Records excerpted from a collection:
—————

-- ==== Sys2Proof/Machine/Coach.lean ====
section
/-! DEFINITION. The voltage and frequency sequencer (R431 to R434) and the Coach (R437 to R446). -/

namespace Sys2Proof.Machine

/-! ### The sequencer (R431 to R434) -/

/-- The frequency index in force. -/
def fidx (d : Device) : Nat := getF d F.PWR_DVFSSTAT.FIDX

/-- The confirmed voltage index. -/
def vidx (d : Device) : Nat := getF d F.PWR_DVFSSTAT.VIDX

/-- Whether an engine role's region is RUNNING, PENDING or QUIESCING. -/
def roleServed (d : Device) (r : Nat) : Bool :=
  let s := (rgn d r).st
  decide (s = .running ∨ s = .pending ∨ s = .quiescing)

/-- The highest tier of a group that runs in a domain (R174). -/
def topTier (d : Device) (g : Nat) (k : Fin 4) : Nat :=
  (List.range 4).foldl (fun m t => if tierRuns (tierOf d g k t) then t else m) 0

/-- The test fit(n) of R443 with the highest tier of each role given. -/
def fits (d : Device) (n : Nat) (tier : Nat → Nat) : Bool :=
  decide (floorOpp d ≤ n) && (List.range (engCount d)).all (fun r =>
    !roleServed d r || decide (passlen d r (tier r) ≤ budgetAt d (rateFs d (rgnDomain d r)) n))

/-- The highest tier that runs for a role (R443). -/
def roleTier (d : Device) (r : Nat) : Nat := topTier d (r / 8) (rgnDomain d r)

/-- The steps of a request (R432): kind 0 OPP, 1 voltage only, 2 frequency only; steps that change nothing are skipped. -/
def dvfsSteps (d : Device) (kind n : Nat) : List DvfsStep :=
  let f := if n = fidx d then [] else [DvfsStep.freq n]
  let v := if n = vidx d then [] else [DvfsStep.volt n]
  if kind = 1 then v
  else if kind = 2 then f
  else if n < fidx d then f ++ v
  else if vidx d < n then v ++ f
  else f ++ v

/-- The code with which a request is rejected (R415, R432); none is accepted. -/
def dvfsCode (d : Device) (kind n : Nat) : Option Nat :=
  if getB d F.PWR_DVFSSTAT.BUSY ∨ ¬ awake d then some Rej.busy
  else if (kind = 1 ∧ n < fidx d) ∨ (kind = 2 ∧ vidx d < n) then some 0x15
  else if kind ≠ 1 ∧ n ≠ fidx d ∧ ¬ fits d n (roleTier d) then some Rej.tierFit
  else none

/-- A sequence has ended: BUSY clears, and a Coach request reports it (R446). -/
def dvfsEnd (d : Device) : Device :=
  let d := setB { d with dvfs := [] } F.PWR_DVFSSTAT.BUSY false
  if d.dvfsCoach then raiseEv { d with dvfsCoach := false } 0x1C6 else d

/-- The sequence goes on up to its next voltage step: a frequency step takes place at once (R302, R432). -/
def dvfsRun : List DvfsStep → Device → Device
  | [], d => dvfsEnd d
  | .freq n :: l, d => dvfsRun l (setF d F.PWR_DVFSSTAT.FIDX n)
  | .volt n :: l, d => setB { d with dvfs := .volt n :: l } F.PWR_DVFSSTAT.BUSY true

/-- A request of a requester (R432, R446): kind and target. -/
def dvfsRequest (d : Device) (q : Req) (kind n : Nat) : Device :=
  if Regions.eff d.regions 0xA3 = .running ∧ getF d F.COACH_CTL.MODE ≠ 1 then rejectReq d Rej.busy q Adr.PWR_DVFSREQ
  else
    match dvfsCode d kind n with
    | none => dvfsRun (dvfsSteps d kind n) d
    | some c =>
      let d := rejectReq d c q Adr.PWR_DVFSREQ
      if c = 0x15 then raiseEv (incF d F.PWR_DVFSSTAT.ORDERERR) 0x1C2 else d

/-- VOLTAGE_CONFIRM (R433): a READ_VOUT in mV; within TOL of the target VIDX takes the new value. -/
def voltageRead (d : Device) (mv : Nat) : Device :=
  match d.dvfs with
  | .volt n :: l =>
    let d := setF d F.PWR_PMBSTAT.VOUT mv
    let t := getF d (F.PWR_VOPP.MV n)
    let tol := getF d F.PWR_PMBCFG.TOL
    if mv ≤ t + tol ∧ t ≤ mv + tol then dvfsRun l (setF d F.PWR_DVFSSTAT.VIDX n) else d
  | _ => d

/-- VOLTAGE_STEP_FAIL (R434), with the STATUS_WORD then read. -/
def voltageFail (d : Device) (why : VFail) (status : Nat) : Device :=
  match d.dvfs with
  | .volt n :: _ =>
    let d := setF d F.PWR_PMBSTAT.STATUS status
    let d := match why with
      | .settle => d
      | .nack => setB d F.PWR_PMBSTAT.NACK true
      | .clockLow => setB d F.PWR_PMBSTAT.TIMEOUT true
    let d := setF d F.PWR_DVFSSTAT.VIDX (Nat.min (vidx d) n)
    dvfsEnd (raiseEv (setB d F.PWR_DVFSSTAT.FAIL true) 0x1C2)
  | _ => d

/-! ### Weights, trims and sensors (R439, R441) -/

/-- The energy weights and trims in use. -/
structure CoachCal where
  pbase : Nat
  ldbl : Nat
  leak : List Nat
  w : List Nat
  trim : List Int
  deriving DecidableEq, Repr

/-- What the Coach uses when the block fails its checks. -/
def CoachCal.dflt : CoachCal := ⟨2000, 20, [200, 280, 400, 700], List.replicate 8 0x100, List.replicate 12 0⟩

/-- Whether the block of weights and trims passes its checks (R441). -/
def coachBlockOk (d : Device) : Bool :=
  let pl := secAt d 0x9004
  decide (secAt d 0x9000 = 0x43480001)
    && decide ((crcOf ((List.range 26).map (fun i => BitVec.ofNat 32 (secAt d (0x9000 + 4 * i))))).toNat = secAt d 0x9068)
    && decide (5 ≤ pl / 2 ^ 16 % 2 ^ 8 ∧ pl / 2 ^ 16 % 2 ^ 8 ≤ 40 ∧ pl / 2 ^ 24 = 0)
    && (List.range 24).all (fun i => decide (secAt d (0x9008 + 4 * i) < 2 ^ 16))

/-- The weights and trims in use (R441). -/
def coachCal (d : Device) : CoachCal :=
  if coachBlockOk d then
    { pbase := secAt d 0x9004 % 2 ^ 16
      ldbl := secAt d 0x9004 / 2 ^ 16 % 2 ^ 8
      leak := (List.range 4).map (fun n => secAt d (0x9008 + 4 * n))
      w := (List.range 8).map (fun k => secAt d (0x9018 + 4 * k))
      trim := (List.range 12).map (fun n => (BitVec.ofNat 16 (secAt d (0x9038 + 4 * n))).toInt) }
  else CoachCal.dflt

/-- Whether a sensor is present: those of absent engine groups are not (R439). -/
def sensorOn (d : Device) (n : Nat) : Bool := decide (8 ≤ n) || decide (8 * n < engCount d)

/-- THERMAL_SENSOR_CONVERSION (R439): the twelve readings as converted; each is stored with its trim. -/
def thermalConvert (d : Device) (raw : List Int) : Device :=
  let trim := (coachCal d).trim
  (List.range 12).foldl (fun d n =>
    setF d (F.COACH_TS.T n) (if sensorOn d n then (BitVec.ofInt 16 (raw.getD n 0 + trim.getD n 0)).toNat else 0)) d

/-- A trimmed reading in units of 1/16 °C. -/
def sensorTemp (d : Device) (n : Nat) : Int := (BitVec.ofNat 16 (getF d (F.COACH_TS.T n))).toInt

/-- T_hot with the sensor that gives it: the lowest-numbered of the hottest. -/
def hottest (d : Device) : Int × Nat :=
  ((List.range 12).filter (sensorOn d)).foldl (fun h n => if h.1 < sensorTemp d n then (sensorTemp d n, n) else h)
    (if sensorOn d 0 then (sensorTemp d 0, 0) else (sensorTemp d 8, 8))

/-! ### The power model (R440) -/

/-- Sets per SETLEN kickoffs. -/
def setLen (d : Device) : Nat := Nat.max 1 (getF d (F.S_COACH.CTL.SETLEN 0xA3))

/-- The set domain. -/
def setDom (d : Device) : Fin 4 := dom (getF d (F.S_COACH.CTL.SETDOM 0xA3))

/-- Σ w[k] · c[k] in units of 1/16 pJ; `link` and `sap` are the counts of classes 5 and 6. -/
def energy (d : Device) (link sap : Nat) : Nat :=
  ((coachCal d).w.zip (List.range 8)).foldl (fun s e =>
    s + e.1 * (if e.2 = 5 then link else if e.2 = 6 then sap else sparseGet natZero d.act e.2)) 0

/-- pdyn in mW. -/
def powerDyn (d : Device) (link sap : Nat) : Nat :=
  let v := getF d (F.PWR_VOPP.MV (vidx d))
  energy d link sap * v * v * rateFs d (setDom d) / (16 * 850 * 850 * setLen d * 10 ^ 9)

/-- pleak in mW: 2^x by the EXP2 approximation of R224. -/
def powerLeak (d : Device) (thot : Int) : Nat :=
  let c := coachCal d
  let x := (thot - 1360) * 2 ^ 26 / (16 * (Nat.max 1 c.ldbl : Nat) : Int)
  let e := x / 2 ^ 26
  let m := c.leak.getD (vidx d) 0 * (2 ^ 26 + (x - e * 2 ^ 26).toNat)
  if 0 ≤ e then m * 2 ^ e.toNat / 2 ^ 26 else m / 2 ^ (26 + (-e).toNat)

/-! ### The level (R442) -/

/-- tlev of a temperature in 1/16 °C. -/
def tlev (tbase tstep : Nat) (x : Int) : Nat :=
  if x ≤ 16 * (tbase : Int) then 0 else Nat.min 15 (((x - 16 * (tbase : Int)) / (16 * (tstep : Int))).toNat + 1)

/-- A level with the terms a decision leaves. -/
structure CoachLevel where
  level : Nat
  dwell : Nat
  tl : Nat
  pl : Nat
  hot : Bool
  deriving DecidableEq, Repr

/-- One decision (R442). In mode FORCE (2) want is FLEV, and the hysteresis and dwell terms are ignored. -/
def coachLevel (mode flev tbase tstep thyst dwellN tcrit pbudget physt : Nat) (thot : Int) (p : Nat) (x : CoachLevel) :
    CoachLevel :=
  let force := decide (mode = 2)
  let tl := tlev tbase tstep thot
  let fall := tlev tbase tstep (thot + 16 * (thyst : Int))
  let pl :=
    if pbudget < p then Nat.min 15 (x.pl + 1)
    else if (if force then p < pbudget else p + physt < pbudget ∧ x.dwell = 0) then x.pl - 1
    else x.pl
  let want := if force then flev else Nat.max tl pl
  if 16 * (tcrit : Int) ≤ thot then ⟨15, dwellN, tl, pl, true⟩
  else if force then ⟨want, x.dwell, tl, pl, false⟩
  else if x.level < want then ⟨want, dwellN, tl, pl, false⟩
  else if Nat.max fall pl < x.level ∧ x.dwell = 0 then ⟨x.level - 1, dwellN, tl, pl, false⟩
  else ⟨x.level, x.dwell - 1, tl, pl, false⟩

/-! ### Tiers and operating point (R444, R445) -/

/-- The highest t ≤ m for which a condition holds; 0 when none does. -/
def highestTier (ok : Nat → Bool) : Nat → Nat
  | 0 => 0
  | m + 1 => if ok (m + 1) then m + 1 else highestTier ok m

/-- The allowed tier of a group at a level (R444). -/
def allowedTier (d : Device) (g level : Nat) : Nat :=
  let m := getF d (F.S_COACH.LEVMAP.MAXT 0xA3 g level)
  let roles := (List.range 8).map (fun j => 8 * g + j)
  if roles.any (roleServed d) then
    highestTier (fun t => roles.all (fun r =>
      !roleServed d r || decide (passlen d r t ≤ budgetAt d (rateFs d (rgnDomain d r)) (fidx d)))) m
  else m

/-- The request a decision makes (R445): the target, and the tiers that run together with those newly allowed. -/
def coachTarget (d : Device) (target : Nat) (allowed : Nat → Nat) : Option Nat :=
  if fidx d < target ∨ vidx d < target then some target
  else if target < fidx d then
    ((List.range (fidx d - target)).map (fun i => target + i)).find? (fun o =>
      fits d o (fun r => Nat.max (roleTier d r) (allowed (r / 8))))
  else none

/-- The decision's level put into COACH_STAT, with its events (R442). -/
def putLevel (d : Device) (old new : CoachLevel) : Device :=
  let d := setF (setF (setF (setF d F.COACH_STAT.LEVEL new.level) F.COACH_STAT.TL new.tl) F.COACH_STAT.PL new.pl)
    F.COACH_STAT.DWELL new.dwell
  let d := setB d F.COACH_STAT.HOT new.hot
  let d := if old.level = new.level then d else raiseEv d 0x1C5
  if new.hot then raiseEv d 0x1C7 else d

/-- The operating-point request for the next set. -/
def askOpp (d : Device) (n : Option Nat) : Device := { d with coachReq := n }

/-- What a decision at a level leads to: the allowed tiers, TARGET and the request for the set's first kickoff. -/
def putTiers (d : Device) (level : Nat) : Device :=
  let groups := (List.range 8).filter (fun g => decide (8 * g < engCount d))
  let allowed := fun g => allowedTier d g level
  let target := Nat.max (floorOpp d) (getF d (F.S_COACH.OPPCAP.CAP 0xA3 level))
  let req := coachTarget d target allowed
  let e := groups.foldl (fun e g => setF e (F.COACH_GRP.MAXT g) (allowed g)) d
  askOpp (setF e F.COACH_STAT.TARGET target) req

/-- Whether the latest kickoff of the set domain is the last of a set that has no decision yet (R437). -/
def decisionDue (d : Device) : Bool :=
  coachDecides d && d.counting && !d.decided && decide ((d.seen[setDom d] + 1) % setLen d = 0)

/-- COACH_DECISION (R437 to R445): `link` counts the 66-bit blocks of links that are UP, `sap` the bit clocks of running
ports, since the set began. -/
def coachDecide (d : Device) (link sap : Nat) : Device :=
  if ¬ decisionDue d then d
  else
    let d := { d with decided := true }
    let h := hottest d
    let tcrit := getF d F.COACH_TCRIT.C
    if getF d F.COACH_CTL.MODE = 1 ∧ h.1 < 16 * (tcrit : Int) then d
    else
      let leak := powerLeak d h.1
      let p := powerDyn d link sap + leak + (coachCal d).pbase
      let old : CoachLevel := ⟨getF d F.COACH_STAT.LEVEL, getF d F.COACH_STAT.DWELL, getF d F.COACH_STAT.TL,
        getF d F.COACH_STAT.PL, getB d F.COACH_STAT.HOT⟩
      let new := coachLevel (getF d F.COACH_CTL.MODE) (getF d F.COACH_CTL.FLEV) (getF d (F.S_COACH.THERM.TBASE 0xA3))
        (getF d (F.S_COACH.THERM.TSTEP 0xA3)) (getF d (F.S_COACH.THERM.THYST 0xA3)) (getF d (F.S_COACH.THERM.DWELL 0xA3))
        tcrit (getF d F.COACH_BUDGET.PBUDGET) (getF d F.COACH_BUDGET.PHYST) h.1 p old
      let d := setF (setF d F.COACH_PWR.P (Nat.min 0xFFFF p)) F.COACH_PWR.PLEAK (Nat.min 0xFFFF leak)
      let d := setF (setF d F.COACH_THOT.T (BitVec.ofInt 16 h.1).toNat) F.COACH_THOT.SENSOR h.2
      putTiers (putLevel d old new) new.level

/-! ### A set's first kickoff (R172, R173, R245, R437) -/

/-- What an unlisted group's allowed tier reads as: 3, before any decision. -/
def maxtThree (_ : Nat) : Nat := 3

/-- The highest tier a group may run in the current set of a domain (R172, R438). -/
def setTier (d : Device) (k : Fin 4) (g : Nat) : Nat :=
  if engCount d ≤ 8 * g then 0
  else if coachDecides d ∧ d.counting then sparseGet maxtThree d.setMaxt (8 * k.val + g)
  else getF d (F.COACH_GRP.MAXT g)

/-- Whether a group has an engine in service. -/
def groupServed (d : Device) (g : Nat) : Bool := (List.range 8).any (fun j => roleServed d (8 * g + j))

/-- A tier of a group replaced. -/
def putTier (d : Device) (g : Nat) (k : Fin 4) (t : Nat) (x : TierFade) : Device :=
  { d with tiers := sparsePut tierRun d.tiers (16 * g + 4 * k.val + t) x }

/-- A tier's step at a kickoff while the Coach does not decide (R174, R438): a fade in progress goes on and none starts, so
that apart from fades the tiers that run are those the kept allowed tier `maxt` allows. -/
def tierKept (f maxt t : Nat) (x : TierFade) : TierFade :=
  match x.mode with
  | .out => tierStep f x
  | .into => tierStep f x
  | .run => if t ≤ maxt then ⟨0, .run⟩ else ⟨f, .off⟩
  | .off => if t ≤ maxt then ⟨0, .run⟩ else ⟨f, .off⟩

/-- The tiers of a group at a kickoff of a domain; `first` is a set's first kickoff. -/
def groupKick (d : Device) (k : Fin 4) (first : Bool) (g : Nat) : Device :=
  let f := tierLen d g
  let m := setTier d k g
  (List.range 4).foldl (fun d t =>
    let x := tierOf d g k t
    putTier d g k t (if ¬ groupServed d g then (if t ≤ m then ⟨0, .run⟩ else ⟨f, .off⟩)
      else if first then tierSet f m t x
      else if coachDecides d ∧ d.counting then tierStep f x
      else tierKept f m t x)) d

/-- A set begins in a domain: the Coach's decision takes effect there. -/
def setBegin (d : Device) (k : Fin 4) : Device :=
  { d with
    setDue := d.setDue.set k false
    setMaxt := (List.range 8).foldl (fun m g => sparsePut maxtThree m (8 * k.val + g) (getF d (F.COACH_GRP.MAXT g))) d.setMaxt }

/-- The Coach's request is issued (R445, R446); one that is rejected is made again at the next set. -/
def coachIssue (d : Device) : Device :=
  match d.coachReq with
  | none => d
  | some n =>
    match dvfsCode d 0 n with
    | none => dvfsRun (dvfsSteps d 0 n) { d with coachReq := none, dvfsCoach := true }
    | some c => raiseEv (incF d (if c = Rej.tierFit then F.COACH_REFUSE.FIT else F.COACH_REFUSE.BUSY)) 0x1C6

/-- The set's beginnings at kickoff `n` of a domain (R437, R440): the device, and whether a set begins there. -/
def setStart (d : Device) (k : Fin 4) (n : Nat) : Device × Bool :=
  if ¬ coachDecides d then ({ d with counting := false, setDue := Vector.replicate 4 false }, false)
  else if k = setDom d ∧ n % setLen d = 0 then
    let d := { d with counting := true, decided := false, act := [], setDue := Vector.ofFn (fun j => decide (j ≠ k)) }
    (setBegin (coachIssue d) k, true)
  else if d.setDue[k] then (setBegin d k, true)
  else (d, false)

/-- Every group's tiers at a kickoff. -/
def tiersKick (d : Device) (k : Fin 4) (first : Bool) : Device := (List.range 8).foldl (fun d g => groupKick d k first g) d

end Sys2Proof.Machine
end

—————

_ACTIVITY_
Above are the records; from them, give again exactly the lines from the one containing "events (R442). -/" through the one containing "F.COACH_STAT.DWELL new.dwell", both included.

_EXPECTED ANSWER_
/-- The decision's level put into COACH_STAT, with its events (R442). -/
def putLevel (d : Device) (old new : CoachLevel) : Device :=
  let d := setF (setF (setF (setF d F.COACH_STAT.LEVEL new.level) F.COACH_STAT.TL new.tl) F.COACH_STAT.PL new.pl)
    F.COACH_STAT.DWELL new.dwell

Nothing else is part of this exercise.